Wherever the string "pOTP" shows up in the material below, copy that line.

========

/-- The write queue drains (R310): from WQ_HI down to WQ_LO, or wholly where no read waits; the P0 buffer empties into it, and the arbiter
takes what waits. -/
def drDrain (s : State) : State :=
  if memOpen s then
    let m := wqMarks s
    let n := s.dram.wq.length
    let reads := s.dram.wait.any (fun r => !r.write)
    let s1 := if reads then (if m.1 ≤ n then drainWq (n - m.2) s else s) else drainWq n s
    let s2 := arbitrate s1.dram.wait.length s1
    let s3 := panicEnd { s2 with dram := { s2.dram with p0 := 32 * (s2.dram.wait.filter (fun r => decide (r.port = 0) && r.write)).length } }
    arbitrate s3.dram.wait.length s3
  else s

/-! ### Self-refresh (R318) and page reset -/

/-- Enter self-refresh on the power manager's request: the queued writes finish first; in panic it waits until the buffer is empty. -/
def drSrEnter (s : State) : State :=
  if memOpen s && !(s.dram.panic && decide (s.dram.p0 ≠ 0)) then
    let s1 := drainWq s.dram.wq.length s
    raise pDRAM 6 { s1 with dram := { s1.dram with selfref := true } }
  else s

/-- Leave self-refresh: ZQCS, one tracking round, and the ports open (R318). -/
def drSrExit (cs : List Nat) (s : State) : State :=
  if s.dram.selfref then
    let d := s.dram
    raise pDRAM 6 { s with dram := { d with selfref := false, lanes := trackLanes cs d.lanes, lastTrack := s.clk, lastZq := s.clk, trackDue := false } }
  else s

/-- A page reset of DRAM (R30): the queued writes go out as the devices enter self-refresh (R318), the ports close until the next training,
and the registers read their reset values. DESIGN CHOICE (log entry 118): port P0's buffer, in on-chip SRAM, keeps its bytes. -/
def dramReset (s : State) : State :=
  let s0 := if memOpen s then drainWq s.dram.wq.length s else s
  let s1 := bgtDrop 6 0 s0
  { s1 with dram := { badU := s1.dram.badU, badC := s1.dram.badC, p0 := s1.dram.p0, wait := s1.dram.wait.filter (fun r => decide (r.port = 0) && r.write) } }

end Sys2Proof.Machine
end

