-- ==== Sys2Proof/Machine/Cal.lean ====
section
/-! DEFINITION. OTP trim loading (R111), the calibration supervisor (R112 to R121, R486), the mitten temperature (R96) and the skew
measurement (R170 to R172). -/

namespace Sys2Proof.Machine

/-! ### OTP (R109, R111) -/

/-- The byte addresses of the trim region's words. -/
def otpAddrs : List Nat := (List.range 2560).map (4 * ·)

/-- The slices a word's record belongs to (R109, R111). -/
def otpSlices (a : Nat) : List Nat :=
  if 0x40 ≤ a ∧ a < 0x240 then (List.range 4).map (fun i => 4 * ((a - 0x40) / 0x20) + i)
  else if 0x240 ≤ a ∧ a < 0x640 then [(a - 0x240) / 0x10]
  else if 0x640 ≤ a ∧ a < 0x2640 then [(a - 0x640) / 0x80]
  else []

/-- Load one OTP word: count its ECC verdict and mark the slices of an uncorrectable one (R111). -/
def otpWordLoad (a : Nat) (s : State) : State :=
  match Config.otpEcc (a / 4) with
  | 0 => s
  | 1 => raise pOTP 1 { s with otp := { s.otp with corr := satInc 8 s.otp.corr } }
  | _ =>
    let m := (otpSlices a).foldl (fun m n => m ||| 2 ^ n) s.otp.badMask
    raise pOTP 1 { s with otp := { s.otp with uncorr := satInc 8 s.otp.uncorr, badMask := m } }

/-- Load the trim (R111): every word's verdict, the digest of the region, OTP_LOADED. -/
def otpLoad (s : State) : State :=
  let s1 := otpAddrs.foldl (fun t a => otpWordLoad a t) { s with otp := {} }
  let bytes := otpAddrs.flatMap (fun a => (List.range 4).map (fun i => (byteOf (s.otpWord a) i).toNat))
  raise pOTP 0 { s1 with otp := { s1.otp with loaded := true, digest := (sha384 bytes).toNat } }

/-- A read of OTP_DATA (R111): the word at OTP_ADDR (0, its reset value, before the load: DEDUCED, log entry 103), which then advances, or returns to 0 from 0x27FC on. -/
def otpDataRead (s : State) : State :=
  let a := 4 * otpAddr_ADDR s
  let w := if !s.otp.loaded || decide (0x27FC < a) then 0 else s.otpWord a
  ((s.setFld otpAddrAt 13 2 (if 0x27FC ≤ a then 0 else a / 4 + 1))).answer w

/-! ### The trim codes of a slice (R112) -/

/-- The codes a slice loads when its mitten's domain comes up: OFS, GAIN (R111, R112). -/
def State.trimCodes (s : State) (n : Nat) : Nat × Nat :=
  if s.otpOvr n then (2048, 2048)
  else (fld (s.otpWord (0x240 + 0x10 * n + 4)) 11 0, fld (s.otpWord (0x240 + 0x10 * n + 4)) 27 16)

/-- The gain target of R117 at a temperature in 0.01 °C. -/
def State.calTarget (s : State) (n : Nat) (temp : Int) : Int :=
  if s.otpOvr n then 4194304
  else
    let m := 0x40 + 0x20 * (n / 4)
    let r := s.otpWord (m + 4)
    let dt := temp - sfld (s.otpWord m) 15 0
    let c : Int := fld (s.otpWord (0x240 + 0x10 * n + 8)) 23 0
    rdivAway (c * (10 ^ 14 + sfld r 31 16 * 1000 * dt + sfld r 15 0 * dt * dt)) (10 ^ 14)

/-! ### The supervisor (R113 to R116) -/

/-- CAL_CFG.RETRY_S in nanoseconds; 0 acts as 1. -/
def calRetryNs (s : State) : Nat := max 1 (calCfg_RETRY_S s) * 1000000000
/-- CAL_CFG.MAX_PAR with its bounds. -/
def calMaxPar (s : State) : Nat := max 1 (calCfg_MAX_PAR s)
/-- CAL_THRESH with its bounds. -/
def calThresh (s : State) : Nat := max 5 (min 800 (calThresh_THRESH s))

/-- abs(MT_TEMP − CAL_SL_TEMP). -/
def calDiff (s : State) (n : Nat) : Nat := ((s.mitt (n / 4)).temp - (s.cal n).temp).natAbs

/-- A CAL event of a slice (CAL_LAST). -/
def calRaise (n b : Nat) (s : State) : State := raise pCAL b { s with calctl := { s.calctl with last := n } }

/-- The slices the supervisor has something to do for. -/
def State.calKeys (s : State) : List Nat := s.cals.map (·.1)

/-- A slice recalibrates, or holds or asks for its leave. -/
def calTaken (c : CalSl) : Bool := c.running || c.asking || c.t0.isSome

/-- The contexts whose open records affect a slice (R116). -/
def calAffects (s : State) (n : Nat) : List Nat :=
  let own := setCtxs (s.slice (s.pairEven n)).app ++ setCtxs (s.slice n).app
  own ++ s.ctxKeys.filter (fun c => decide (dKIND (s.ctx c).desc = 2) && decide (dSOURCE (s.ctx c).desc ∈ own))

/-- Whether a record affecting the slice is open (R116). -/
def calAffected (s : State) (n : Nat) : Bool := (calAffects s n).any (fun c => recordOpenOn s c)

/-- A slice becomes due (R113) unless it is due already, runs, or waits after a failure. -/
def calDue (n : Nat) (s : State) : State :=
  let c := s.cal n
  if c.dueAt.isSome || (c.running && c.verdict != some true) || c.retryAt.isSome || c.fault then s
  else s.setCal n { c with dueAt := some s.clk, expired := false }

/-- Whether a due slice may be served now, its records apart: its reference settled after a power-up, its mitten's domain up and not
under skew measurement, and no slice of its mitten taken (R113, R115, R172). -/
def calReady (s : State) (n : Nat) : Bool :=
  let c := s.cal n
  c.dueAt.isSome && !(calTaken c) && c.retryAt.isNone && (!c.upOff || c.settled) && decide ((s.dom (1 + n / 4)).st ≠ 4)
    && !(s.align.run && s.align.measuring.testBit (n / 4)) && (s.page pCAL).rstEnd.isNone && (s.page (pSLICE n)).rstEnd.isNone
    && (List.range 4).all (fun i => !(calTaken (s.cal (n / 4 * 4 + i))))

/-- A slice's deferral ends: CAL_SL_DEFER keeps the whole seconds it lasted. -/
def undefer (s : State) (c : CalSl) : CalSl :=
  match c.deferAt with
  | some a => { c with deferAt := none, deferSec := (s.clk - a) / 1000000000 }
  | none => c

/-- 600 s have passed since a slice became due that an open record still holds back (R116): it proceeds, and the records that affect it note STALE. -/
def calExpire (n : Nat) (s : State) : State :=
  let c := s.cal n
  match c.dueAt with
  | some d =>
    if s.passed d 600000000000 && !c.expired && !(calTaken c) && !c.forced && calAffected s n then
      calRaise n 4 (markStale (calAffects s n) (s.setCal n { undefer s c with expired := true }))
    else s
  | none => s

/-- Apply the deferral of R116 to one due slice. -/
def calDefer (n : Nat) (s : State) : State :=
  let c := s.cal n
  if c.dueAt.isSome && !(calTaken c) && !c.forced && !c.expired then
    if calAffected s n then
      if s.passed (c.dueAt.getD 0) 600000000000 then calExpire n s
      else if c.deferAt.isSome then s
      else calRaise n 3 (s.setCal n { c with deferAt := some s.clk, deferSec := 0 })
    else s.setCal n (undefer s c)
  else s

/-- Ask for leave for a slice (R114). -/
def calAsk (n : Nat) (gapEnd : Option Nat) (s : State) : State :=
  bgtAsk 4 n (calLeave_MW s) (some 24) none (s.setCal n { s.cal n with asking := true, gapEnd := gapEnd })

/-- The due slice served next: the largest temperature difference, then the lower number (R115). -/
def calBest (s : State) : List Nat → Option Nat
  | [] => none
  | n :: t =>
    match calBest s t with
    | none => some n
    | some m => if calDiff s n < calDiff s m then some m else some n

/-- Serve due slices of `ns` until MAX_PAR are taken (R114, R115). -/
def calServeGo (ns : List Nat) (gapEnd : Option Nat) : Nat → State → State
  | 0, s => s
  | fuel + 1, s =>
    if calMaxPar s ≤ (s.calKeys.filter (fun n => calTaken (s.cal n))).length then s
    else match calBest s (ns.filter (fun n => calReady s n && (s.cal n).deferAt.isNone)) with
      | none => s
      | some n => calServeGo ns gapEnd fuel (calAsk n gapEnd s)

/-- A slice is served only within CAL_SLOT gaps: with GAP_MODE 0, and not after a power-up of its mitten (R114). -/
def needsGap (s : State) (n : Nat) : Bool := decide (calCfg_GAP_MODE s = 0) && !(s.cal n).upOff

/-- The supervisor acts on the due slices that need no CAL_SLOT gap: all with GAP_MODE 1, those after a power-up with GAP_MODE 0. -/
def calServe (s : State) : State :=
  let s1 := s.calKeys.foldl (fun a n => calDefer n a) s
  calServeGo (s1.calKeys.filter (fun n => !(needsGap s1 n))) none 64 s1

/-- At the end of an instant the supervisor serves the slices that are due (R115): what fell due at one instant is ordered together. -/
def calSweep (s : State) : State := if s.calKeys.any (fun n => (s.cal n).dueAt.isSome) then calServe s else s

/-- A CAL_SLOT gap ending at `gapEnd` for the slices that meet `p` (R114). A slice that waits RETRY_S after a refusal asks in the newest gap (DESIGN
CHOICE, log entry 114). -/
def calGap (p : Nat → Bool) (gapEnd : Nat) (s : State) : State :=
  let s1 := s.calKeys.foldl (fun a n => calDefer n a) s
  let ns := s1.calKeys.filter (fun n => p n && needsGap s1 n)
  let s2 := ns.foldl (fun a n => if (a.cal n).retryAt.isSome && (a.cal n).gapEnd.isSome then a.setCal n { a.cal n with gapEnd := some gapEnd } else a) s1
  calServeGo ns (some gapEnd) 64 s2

========

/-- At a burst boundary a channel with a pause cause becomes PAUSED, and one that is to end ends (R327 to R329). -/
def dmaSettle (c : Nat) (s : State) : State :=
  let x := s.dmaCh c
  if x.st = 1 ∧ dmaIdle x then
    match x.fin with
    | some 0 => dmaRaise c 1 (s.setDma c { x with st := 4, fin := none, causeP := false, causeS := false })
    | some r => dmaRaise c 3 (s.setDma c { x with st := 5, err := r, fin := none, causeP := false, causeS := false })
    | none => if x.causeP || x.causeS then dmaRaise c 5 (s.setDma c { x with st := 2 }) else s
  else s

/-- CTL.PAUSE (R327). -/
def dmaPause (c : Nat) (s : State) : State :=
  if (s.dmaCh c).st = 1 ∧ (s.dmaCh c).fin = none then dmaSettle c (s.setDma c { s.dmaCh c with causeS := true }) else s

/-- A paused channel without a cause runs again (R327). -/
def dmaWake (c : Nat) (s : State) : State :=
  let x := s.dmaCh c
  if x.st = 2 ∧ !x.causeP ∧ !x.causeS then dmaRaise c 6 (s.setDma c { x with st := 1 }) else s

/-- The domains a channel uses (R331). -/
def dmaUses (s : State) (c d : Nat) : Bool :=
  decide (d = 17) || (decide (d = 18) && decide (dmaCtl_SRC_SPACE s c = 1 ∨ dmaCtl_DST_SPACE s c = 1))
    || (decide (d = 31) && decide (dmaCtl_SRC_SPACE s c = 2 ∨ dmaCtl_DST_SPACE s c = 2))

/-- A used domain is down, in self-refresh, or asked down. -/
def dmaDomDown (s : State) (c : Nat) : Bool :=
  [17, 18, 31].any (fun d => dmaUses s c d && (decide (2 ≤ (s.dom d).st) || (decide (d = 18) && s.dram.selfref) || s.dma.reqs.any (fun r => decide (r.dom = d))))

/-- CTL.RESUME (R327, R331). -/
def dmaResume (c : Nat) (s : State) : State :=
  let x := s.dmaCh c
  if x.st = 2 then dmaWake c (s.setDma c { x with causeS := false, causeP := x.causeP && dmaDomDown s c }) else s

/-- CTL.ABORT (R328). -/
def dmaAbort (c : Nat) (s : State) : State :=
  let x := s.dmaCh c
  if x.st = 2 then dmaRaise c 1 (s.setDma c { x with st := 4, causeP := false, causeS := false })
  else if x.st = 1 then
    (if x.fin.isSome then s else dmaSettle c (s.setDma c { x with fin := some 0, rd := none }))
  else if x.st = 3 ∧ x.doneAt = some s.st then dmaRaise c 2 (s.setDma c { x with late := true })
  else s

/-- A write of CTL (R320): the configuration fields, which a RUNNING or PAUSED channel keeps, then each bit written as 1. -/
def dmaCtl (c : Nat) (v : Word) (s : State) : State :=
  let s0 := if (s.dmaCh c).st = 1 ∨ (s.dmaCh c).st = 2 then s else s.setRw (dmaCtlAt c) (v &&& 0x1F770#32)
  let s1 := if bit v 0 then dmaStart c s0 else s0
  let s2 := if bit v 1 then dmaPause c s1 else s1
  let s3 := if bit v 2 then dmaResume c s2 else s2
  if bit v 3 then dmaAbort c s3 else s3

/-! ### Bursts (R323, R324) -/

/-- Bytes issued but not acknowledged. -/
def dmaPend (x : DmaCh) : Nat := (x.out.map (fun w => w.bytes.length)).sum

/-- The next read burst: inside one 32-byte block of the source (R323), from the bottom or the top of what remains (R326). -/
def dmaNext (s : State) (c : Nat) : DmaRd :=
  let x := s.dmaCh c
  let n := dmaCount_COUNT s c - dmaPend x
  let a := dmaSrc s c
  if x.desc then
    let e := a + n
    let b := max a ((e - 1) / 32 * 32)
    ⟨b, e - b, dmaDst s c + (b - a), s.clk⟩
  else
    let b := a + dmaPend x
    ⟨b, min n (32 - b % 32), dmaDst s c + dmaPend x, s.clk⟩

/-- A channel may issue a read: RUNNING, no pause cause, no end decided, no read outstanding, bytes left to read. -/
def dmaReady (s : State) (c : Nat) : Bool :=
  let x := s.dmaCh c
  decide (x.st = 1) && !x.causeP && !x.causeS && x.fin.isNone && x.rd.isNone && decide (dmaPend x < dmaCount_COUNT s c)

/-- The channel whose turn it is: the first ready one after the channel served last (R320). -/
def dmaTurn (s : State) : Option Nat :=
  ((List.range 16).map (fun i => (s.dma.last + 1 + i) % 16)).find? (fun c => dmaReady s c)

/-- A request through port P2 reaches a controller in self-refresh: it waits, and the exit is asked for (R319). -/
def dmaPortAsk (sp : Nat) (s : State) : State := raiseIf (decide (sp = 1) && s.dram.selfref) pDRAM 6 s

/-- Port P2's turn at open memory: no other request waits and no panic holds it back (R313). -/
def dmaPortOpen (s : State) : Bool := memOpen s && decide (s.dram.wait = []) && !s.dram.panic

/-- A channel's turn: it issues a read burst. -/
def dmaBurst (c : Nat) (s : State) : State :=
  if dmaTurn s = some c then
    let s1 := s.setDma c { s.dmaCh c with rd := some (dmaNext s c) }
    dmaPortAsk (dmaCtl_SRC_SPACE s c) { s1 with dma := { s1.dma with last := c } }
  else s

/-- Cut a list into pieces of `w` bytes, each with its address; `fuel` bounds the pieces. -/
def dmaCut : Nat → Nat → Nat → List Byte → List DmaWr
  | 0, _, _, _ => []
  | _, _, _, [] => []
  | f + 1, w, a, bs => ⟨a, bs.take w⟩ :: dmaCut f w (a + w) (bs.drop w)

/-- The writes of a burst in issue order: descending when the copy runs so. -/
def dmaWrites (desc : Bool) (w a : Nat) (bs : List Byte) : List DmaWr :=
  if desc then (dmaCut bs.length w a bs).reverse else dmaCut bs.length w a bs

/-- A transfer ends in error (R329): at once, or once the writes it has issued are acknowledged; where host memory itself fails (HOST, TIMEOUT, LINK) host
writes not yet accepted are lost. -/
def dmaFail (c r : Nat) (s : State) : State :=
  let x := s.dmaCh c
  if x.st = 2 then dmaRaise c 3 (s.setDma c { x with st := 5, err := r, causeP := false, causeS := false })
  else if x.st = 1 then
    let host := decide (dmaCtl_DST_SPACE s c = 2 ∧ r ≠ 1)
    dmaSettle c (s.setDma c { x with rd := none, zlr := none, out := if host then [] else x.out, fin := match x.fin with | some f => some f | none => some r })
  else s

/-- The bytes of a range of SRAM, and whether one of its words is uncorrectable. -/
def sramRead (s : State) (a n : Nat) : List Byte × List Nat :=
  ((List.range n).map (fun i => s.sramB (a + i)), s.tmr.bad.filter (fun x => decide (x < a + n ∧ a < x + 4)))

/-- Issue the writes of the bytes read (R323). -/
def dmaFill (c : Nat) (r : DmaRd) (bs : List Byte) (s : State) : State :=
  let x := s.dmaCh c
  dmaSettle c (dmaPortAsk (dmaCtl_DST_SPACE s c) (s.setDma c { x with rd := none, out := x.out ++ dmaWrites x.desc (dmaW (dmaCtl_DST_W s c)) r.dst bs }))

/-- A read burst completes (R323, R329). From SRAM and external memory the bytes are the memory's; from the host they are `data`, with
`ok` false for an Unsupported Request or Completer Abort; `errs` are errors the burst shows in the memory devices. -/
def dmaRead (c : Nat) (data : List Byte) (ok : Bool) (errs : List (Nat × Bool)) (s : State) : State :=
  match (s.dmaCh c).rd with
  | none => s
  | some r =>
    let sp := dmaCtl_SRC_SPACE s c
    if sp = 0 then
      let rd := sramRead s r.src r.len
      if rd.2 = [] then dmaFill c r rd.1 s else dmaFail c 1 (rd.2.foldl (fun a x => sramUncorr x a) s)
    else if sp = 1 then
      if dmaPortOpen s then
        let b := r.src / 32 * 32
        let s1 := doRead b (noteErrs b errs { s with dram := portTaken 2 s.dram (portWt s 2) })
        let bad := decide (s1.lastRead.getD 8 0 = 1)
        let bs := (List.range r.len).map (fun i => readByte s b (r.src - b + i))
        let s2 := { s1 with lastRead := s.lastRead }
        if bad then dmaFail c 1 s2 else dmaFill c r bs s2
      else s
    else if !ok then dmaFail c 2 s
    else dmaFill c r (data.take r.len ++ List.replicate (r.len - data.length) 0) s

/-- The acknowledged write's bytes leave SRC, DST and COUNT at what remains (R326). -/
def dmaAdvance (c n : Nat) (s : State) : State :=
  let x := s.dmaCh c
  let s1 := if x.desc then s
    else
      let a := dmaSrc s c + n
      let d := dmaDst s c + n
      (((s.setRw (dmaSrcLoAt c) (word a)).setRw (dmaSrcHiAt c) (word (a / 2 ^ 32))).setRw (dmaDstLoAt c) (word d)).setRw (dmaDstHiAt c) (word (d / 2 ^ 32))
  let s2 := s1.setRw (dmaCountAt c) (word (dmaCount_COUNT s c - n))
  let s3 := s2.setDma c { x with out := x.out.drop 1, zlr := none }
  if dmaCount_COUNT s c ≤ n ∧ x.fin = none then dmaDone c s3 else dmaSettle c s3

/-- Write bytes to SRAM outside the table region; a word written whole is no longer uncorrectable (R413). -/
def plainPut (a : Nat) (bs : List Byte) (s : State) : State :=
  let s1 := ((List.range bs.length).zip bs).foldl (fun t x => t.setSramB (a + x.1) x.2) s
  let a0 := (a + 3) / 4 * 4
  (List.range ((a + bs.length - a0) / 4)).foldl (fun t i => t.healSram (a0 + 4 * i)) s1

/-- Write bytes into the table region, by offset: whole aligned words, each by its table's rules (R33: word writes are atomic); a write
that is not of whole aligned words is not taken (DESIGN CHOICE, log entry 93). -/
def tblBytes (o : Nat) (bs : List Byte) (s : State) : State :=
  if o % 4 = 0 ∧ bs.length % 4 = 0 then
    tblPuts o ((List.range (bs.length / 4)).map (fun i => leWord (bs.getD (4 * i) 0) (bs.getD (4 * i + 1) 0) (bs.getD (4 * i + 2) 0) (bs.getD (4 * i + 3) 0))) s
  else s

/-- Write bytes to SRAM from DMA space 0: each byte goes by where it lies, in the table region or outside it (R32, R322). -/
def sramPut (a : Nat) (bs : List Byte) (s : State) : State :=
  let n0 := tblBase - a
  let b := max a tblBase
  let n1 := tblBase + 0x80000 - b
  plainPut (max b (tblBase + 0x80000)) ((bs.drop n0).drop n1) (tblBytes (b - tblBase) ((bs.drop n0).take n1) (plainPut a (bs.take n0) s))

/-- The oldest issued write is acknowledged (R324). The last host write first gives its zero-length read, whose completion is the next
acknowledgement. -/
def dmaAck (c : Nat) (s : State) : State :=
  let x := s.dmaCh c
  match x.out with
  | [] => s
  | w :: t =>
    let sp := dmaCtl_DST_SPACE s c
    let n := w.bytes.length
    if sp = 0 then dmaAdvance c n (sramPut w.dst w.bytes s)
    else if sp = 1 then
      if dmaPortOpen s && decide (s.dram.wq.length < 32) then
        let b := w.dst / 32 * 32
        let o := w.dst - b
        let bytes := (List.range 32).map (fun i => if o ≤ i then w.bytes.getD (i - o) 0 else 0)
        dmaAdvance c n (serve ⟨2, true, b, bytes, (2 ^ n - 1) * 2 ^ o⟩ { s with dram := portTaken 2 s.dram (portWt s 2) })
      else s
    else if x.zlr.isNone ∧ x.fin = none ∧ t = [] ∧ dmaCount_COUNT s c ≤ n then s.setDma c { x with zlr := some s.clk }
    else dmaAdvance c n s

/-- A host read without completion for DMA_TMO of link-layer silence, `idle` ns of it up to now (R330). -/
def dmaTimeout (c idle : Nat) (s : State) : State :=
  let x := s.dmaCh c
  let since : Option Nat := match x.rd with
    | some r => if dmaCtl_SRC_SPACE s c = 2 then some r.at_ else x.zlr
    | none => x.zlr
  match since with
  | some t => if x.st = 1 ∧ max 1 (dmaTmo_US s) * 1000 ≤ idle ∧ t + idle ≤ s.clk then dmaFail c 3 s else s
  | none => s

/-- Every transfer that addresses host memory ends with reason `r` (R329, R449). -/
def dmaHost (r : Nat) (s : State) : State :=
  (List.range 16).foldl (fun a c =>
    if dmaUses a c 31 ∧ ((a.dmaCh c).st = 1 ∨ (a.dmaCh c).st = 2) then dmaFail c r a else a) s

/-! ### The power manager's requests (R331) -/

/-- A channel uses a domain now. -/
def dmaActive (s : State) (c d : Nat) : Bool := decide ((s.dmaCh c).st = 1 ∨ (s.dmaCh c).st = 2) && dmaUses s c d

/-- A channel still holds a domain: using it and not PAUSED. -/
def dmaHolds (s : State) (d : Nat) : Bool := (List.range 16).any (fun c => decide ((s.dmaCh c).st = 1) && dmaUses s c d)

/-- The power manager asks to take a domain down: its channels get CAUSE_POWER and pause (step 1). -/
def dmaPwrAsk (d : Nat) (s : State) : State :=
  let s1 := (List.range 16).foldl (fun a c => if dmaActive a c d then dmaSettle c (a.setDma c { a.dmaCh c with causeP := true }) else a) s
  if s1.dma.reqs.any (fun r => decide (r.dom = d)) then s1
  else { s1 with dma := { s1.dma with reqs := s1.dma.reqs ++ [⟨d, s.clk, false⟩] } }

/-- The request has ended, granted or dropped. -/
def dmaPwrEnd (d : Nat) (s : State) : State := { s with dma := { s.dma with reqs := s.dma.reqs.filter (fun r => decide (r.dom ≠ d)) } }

========

> RESPONSE TO THIS EXERCISE:
  | 1 => raise pOTP 1 { s with otp := { s.otp with corr := satInc 8 s.otp.corr } }
    raise pOTP 1 { s with otp := { s.otp with uncorr := satInc 8 s.otp.uncorr, badMask := m } }
  raise pOTP 0 { s1 with otp := { s1.otp with loaded := true, digest := (sha384 bytes).toNat } }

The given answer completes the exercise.